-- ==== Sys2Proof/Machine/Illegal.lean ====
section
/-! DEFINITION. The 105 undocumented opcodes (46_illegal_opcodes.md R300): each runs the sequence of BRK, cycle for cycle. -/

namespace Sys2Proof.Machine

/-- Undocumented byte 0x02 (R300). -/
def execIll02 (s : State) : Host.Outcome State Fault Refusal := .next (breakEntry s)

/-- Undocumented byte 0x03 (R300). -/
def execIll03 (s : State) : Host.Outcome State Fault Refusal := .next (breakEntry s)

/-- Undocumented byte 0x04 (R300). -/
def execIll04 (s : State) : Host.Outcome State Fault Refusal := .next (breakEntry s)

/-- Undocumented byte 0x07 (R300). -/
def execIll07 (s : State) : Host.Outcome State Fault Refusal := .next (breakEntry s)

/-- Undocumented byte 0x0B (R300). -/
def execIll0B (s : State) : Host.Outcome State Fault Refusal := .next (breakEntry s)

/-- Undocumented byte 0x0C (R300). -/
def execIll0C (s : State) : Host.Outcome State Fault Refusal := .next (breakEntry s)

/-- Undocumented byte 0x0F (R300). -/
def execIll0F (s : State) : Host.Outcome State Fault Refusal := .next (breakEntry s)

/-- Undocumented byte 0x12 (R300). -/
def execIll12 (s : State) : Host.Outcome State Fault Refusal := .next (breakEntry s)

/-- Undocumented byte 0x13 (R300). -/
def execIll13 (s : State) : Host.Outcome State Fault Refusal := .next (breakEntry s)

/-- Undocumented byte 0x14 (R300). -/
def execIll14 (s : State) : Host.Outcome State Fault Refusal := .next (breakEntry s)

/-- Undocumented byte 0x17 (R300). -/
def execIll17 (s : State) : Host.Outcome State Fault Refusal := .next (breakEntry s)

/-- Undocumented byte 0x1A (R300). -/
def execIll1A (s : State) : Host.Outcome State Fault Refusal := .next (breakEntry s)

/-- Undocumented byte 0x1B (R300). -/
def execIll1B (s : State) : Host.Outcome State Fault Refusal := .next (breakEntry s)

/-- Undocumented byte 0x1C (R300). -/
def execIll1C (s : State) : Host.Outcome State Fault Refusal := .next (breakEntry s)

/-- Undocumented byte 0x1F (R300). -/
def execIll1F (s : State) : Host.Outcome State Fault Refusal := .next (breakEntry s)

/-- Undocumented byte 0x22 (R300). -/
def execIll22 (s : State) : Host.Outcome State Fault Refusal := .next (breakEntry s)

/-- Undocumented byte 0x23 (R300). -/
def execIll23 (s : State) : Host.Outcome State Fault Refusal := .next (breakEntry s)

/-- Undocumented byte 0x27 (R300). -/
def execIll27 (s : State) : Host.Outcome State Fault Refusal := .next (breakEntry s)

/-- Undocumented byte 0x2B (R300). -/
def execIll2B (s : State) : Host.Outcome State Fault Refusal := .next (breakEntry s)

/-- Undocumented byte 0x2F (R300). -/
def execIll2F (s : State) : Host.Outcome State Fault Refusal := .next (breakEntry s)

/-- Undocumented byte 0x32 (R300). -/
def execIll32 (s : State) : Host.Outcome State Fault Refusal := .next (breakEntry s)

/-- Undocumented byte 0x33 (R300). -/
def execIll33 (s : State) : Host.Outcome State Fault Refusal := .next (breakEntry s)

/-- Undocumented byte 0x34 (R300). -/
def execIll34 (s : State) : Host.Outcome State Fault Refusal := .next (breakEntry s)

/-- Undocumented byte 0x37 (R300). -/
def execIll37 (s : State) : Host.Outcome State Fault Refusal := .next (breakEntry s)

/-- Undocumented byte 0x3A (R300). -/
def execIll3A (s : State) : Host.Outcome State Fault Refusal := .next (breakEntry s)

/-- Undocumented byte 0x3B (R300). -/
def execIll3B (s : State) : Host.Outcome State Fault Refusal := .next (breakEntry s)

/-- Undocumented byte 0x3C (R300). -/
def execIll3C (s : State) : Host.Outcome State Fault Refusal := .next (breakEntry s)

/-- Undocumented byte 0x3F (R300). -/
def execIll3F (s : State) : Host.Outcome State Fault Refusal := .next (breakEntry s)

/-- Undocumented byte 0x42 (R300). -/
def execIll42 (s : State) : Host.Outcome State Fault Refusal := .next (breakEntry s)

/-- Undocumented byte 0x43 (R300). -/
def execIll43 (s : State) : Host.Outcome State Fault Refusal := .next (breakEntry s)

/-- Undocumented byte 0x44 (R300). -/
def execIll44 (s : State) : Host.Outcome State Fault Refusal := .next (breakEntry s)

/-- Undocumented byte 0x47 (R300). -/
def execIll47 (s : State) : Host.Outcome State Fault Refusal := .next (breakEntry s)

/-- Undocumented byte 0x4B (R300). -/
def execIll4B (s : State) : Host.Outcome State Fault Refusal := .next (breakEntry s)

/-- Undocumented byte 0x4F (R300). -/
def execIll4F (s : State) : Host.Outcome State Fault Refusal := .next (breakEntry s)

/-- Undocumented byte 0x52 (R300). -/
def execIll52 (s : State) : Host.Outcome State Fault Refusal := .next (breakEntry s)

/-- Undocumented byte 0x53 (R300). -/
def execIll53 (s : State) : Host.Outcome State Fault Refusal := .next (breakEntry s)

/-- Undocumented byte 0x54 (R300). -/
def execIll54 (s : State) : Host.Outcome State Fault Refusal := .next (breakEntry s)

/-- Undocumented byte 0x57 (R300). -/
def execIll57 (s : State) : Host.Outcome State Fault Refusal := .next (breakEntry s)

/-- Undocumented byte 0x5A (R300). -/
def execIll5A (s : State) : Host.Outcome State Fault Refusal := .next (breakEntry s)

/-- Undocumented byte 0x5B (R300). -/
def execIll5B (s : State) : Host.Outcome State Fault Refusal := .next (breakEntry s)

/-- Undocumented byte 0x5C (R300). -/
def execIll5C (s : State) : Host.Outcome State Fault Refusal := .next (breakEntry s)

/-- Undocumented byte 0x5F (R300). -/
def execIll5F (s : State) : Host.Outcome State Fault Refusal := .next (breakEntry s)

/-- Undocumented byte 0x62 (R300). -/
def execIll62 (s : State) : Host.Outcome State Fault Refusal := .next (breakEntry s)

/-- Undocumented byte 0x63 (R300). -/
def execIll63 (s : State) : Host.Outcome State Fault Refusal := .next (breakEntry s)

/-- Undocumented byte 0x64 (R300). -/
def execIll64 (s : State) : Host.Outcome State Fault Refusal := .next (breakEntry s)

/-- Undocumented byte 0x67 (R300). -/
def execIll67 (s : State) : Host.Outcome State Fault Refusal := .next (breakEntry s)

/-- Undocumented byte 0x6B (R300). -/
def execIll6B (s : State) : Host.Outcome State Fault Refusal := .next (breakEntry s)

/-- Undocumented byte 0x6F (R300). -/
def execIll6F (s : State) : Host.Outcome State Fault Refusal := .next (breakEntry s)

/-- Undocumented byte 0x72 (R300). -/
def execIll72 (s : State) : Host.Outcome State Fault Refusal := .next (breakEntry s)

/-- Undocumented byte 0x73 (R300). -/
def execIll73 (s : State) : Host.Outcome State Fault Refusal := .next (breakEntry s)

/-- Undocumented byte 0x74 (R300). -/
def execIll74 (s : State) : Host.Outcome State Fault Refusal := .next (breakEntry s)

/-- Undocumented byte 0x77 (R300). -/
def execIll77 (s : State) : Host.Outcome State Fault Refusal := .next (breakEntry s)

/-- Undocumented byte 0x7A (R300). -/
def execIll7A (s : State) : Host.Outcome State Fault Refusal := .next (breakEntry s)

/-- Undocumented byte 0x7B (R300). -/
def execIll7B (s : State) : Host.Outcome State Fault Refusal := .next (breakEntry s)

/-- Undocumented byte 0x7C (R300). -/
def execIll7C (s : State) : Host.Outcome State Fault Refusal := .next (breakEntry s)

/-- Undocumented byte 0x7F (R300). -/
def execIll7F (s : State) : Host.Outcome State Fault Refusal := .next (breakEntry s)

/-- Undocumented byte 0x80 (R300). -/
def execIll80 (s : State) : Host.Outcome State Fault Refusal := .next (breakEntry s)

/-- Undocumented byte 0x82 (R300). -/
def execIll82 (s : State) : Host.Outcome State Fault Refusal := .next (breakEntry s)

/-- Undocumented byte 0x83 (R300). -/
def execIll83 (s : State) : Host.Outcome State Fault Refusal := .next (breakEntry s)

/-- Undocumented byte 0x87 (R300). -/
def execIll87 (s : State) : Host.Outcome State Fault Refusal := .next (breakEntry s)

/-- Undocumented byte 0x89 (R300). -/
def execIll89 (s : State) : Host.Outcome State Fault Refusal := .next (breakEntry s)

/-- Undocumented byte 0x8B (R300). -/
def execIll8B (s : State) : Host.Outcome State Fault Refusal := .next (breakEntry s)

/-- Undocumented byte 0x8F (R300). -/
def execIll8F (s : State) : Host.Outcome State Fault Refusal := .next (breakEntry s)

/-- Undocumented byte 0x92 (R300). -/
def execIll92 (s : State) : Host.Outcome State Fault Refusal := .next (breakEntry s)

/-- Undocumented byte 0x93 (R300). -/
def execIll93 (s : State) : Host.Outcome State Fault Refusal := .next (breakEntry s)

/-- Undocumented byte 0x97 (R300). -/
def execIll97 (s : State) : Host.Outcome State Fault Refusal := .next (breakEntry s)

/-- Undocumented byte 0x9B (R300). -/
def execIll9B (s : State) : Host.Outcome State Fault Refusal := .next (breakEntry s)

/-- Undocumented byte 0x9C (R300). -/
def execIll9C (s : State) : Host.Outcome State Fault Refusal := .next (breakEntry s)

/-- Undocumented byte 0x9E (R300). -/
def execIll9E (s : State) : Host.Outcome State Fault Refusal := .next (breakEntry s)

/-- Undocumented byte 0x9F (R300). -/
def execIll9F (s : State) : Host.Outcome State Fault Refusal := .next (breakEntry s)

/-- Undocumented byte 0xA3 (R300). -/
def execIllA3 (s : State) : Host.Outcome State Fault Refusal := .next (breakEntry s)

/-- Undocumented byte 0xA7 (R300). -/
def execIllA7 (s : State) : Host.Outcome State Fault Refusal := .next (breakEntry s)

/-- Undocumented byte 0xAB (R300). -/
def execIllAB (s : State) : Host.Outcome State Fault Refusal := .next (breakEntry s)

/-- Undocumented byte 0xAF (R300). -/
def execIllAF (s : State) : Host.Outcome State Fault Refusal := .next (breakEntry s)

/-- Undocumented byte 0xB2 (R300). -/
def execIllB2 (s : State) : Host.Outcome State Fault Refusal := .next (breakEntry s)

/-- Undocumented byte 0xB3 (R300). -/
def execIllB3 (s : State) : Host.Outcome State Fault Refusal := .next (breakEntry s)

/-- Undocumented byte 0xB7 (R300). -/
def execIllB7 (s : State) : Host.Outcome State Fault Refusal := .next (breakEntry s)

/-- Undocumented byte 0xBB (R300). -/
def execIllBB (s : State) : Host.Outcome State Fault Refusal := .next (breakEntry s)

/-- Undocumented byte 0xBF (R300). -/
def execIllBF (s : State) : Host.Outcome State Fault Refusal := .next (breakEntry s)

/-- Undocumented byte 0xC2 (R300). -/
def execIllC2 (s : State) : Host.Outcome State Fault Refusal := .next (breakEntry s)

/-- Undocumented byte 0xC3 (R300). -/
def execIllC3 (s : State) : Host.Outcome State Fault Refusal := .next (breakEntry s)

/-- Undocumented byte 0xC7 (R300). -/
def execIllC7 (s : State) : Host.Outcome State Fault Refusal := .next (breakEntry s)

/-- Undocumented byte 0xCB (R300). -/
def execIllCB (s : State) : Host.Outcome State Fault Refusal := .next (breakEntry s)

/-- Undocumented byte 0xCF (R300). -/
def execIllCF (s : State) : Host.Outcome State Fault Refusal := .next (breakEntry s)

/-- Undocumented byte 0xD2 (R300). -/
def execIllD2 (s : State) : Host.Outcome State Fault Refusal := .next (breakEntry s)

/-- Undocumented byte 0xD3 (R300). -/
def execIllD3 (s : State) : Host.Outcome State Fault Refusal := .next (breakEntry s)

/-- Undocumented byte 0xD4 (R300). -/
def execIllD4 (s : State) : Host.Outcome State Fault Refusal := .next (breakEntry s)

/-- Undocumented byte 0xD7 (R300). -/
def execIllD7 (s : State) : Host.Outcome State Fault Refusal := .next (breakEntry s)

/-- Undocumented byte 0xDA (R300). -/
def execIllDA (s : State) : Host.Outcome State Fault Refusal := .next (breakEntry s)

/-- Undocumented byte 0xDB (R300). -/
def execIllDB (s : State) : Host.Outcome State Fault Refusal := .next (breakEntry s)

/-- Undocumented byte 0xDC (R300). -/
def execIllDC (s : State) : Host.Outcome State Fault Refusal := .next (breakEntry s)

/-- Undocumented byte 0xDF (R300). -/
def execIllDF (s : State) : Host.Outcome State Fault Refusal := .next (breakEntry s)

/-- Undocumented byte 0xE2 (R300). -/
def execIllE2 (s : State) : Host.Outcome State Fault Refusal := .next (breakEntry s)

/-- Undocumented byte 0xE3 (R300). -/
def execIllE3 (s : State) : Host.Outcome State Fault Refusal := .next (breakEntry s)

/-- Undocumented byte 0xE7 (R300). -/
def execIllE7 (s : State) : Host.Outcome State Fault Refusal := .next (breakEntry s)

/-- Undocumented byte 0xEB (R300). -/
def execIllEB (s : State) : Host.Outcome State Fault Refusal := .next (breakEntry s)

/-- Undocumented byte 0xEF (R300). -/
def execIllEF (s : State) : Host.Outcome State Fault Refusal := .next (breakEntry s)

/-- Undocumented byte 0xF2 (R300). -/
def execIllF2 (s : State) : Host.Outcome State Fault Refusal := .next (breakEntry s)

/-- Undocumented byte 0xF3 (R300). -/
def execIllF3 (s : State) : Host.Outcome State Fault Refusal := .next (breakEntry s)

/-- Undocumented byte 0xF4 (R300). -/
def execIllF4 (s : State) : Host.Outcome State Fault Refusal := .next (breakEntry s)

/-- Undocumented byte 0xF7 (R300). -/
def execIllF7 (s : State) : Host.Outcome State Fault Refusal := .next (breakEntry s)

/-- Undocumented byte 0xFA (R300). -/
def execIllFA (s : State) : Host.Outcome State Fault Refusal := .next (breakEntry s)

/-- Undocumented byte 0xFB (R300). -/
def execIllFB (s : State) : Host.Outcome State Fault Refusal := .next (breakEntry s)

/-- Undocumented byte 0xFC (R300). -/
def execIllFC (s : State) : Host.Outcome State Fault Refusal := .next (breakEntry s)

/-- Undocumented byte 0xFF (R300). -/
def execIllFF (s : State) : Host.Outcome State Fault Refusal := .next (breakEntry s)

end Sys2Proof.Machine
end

_ _ _

> [Exercise aim]:
Give only the lines from the one holding "def execIll0C (s" through the one holding "0x27 (R300). -/", each restated exactly as it appears above.

> [Exercise result]:
def execIll0C (s : State) : Host.Outcome State Fault Refusal := .next (breakEntry s)

/-- Undocumented byte 0x0F (R300). -/
def execIll0F (s : State) : Host.Outcome State Fault Refusal := .next (breakEntry s)

/-- Undocumented byte 0x12 (R300). -/
def execIll12 (s : State) : Host.Outcome State Fault Refusal := .next (breakEntry s)

/-- Undocumented byte 0x13 (R300). -/
def execIll13 (s : State) : Host.Outcome State Fault Refusal := .next (breakEntry s)

/-- Undocumented byte 0x14 (R300). -/
def execIll14 (s : State) : Host.Outcome State Fault Refusal := .next (breakEntry s)

/-- Undocumented byte 0x17 (R300). -/
def execIll17 (s : State) : Host.Outcome State Fault Refusal := .next (breakEntry s)

/-- Undocumented byte 0x1A (R300). -/
def execIll1A (s : State) : Host.Outcome State Fault Refusal := .next (breakEntry s)

/-- Undocumented byte 0x1B (R300). -/
def execIll1B (s : State) : Host.Outcome State Fault Refusal := .next (breakEntry s)

/-- Undocumented byte 0x1C (R300). -/
def execIll1C (s : State) : Host.Outcome State Fault Refusal := .next (breakEntry s)

/-- Undocumented byte 0x1F (R300). -/
def execIll1F (s : State) : Host.Outcome State Fault Refusal := .next (breakEntry s)

/-- Undocumented byte 0x22 (R300). -/
def execIll22 (s : State) : Host.Outcome State Fault Refusal := .next (breakEntry s)

/-- Undocumented byte 0x23 (R300). -/
def execIll23 (s : State) : Host.Outcome State Fault Refusal := .next (breakEntry s)

/-- Undocumented byte 0x27 (R300). -/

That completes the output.